REQUIRED ACTION - Repeat the stretch of entries below from the line with "open Sys2Proof Sys2Proof.Machine" through the line with "in reset. -/". Include both ends and add nothing.

MATERIAL FOR THIS EXERCISE -

-- ==== Sys2Proof/Tests/Slice0.lean ====
section
/-! SUPPORT. Own tests: what well-formedness refuses, values that the manual gives, and for every statement with
hypotheses a state and operands that meet them together. -/

namespace Sys2Proof.Tests

-- one theorem at a time: the kernel's evaluations here do not share the machine
set_option Elab.async false

open Sys2Proof Sys2Proof.Machine

/-! States and small facts for the witnesses -/

theorem lanes {P : Lane → Prop} (h : P .a ∧ P .b ∧ P .c) : ∀ l, P l
  | .a => h.1
  | .b => h.2.1
  | .c => h.2.2

theorem chans {P : Chan → Prop} (h : P .ab ∧ P .bc ∧ P .ca) : ∀ l, P l
  | .ab => h.1
  | .bc => h.2.1
  | .ca => h.2.2

/-- Nothing is called for, armed, lost or remembered by any Stop Bath, and no block is in reset. -/
def clean (s : State) : Bool :=
  Lane.all.all (fun l => (s.lane l).calls = 0 && (s.lane l).bath.sticky = 0) && !s.bothDiesLost && s.flt.injection.isNone &&
  s.dies.resets.isEmpty && s.test.isNone && s.neg.queue.isEmpty && !s.neg.closed && 0 < (s.neg.refilled s.now).tokens

/-- A lane of a module in RUN. -/
def lane (phase : LanePhase) : LaneRec := { phase := phase, pi := 80, boundary := 1000000000 }

/-- An unpaired module in COMMISSIONING, 1 s after its start, at the boundary of cycle 20. -/
def up : State :=
  { now := 1000000000, laneA := lane .voting, laneB := lane .voting, laneC := lane .voting,
    v := { power := { phase := .running, feedA := true, feedB := true, charge := 100, lowSupply := false, within := some 0 } },
    dies := { kUp := true, die1 := .up, die2 := .up },
    cyc := { cycle := 20, phase := .expose, start := 1000000000, visit := 7 },
    pair := { epochKnown := 1, epochOwn := 1, roleSettled := true },
    trust := { cfg := { lifecycle := .commissioning } }, upd := { boot := { committedHash := 77 } },
    flt := { persistent := { epoch := 1 } },
    m := { boot1 := { committedHash := 77 }, boot2 := { committedHash := 77 }, lamp1 := { epoch := 1 }, lamp2 := { epoch := 1 } } }

/-- The instant after it. -/
def t1 : Time := 1000000001

theorem calm_of {s : State} (h : clean s = true) : s.calm := by
  simp only [clean, Lane.all, List.all_cons, List.all_nil, Bool.and_eq_true, decide_eq_true_eq, Bool.not_eq_true',
    Option.isNone_iff_eq_none] at h
  obtain ⟨⟨⟨⟨⟨⟨⟨⟨ha, hb, hc, _⟩, hd⟩, hi⟩, _⟩, _⟩, _⟩, _⟩, _⟩ := h
  exact ⟨lanes ⟨ha.1, hb.1, hc.1⟩, hd, hi⟩

theorem shadow_none {s : State} (h : s.dies.resets = []) (l : Lane) (n : Nat) : (s.shadowMask l).getLsbD n = false := by
  rw [State.shadowMask, h]; simp

theorem baseline_of {s : State} (h : clean s = true) (l : Lane) (n : Nat) : s.baseline l n := by
  simp only [clean, Lane.all, List.all_cons, List.all_nil, Bool.and_eq_true, decide_eq_true_eq, Bool.not_eq_true',
    Option.isNone_iff_eq_none, List.isEmpty_iff] at h
  obtain ⟨⟨⟨⟨⟨⟨⟨⟨ha, hb, hc, _⟩, _⟩, _⟩, hr⟩, _⟩, _⟩, _⟩, _⟩ := h
  have hs : (s.lane l).bath.sticky = 0 := lanes (P := fun l => (s.lane l).bath.sticky = 0) ⟨ha.2, hb.2, hc.2⟩ l
  exact ⟨shadow_none hr l n, fun c _ => by rw [hs]; simp⟩

theorem held_of {s : State} (h : s.voting = Lane.all) (gone : Option Lane) : s.heldWithout gone := by
  refine .inr (.inr ?_)
  rw [h]
  rcases gone with _ | _ | _ | _ <;> decide

theorem baseline_at {s : State} {l : Lane} (hs : (s.lane l).bath.sticky = 0) (hr : s.dies.resets = []) (n : Nat) : s.baseline l n :=
  ⟨shadow_none hr l n, fun c _ => by rw [hs]; simp⟩

theorem hash_ne (h : Hash) : h + 1 ≠ h := by bv_omega

/-- A logic image with an output, an input and a paired output, active in bank 0. -/
def img : Image := { channels := [{ mode := .output }, { mode := .input }, { mode := .paired }] }

def loaded : State := { up with logic := { bank0 := { state := .active, image := img } } }

/-! The queue; checkers within a lane -/

theorem witness_StepRunsFrontCommand :
    ∃ (c : Instr) (rest : List Instr) (s : State), s.pending = c :: rest :=
  ⟨.exposeClose 5, [.joinTimeout 6], { up with pending := [.exposeClose 5, .joinTimeout 6] }, rfl⟩

theorem witness_EmptyQueueIdles : up.pending = [] := rfl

SOLVED PROBLEM -
open Sys2Proof Sys2Proof.Machine

/-! States and small facts for the witnesses -/

theorem lanes {P : Lane → Prop} (h : P .a ∧ P .b ∧ P .c) : ∀ l, P l
  | .a => h.1
  | .b => h.2.1
  | .c => h.2.2

theorem chans {P : Chan → Prop} (h : P .ab ∧ P .bc ∧ P .ca) : ∀ l, P l
  | .ab => h.1
  | .bc => h.2.1
  | .ca => h.2.2

/-- Nothing is called for, armed, lost or remembered by any Stop Bath, and no block is in reset. -/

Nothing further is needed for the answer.